(PROBLEM DESCRIPTION)
There is one span to output from the data below: the lines starting at the line with "with what stays;" and ending at the line with "s with slot0". Output it exactly, ends included, nothing more.

(INPUT DATA)
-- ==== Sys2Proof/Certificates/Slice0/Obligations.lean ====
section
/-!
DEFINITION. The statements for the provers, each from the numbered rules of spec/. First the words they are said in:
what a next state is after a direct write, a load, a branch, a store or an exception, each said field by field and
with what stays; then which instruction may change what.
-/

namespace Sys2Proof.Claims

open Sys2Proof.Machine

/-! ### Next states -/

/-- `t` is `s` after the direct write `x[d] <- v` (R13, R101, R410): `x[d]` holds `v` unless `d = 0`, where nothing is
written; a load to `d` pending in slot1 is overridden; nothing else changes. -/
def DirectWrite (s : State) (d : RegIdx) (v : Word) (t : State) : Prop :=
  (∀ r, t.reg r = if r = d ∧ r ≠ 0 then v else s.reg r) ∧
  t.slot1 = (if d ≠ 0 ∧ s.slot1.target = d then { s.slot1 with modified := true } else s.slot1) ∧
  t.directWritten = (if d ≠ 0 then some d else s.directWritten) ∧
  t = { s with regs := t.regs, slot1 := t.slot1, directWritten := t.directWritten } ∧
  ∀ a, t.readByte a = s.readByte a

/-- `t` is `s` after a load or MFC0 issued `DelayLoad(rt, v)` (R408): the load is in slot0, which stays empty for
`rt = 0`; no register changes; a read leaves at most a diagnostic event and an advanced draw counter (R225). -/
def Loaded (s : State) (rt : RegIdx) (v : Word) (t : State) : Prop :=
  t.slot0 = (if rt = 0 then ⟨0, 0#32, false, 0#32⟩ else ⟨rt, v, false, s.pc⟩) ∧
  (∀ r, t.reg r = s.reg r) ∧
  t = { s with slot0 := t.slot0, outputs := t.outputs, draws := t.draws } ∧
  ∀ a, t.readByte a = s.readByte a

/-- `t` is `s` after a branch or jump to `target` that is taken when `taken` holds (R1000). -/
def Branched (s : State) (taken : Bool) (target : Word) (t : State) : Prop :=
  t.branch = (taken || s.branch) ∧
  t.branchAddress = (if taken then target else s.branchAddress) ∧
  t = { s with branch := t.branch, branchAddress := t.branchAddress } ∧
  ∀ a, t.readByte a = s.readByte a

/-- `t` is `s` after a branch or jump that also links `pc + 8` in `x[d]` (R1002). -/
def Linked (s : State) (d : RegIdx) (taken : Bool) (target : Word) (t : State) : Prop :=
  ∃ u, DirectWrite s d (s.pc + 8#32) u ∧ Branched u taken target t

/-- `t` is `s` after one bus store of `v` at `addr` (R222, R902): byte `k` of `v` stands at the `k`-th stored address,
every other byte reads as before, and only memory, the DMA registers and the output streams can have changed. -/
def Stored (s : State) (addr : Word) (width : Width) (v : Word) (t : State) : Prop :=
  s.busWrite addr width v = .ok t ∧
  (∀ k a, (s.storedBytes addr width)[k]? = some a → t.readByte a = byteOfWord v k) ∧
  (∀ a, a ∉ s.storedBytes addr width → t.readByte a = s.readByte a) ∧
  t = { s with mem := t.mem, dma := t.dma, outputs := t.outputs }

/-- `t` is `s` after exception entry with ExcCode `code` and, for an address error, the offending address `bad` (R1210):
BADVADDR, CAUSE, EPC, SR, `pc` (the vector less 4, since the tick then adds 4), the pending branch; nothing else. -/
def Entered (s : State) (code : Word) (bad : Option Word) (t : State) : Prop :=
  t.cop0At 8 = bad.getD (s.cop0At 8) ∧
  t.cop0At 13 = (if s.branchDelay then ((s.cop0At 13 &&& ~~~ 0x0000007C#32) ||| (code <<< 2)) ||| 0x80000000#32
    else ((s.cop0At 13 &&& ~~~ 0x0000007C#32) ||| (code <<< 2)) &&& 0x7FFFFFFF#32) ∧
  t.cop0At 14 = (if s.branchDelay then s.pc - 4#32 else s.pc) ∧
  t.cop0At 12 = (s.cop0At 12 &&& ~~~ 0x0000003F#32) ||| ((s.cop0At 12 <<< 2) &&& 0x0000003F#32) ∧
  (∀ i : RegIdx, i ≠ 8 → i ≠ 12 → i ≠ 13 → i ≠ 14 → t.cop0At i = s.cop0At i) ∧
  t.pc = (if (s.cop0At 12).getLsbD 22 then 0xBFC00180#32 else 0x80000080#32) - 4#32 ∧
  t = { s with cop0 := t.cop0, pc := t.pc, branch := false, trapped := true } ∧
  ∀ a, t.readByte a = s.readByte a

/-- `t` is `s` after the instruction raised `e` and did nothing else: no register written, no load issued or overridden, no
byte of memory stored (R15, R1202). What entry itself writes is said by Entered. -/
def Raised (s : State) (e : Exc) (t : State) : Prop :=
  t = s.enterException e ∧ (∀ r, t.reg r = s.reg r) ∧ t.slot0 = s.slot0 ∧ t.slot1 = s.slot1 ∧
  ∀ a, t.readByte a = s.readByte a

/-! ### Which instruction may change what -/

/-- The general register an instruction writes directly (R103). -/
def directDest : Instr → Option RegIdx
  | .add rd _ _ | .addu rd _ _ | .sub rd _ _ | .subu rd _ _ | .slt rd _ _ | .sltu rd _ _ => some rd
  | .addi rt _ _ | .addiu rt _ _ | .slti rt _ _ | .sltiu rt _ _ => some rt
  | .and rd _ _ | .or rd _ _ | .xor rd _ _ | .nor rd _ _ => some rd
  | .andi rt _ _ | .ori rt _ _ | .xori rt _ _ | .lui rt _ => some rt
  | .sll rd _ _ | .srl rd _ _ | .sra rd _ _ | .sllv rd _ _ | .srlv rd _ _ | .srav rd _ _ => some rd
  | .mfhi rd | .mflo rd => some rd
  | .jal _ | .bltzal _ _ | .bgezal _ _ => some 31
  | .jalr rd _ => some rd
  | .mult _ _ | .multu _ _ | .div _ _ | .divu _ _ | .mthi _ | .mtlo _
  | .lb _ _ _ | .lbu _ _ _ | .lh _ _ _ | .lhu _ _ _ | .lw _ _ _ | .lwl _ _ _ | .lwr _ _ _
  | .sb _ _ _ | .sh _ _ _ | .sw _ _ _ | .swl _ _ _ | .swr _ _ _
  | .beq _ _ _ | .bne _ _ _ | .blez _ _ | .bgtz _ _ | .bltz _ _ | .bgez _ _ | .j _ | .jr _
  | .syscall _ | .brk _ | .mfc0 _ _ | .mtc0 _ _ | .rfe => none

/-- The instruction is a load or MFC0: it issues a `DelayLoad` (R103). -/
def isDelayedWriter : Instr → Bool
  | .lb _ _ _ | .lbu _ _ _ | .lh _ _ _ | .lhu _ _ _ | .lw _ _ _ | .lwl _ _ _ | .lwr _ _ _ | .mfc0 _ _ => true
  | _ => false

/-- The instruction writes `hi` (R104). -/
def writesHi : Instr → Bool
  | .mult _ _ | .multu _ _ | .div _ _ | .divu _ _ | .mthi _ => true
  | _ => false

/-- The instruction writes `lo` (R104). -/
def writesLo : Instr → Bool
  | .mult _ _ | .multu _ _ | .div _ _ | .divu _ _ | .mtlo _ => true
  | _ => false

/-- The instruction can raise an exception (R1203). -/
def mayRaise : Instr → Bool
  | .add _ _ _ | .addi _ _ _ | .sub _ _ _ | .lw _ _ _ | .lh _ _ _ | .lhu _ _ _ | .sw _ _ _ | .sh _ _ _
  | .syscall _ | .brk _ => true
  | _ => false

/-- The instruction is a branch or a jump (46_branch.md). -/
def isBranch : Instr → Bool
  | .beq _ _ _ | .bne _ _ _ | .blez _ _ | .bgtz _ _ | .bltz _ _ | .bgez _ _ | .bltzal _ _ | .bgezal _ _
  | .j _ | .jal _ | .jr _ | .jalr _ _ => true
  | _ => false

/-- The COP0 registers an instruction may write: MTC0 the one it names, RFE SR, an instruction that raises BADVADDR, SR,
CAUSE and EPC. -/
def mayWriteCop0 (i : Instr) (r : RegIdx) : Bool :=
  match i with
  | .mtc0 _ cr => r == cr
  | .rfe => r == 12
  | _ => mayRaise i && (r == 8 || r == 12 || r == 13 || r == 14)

(YOUR RESPONSE)
with what stays; then which instruction may change what.
-/

namespace Sys2Proof.Claims

open Sys2Proof.Machine

/-! ### Next states -/

/-- `t` is `s` after the direct write `x[d] <- v` (R13, R101, R410): `x[d]` holds `v` unless `d = 0`, where nothing is
written; a load to `d` pending in slot1 is overridden; nothing else changes. -/
def DirectWrite (s : State) (d : RegIdx) (v : Word) (t : State) : Prop :=
  (∀ r, t.reg r = if r = d ∧ r ≠ 0 then v else s.reg r) ∧
  t.slot1 = (if d ≠ 0 ∧ s.slot1.target = d then { s.slot1 with modified := true } else s.slot1) ∧
  t.directWritten = (if d ≠ 0 then some d else s.directWritten) ∧
  t = { s with regs := t.regs, slot1 := t.slot1, directWritten := t.directWritten } ∧
  ∀ a, t.readByte a = s.readByte a

/-- `t` is `s` after a load or MFC0 issued `DelayLoad(rt, v)` (R408): the load is in slot0, which stays empty for
`rt = 0`; no register changes; a read leaves at most a diagnostic event and an advanced draw counter (R225). -/
def Loaded (s : State) (rt : RegIdx) (v : Word) (t : State) : Prop :=
  t.slot0 = (if rt = 0 then ⟨0, 0#32, false, 0#32⟩ else ⟨rt, v, false, s.pc⟩) ∧
  (∀ r, t.reg r = s.reg r) ∧
  t = { s with slot0 := t.slot0, outputs := t.outputs, draws := t.draws } ∧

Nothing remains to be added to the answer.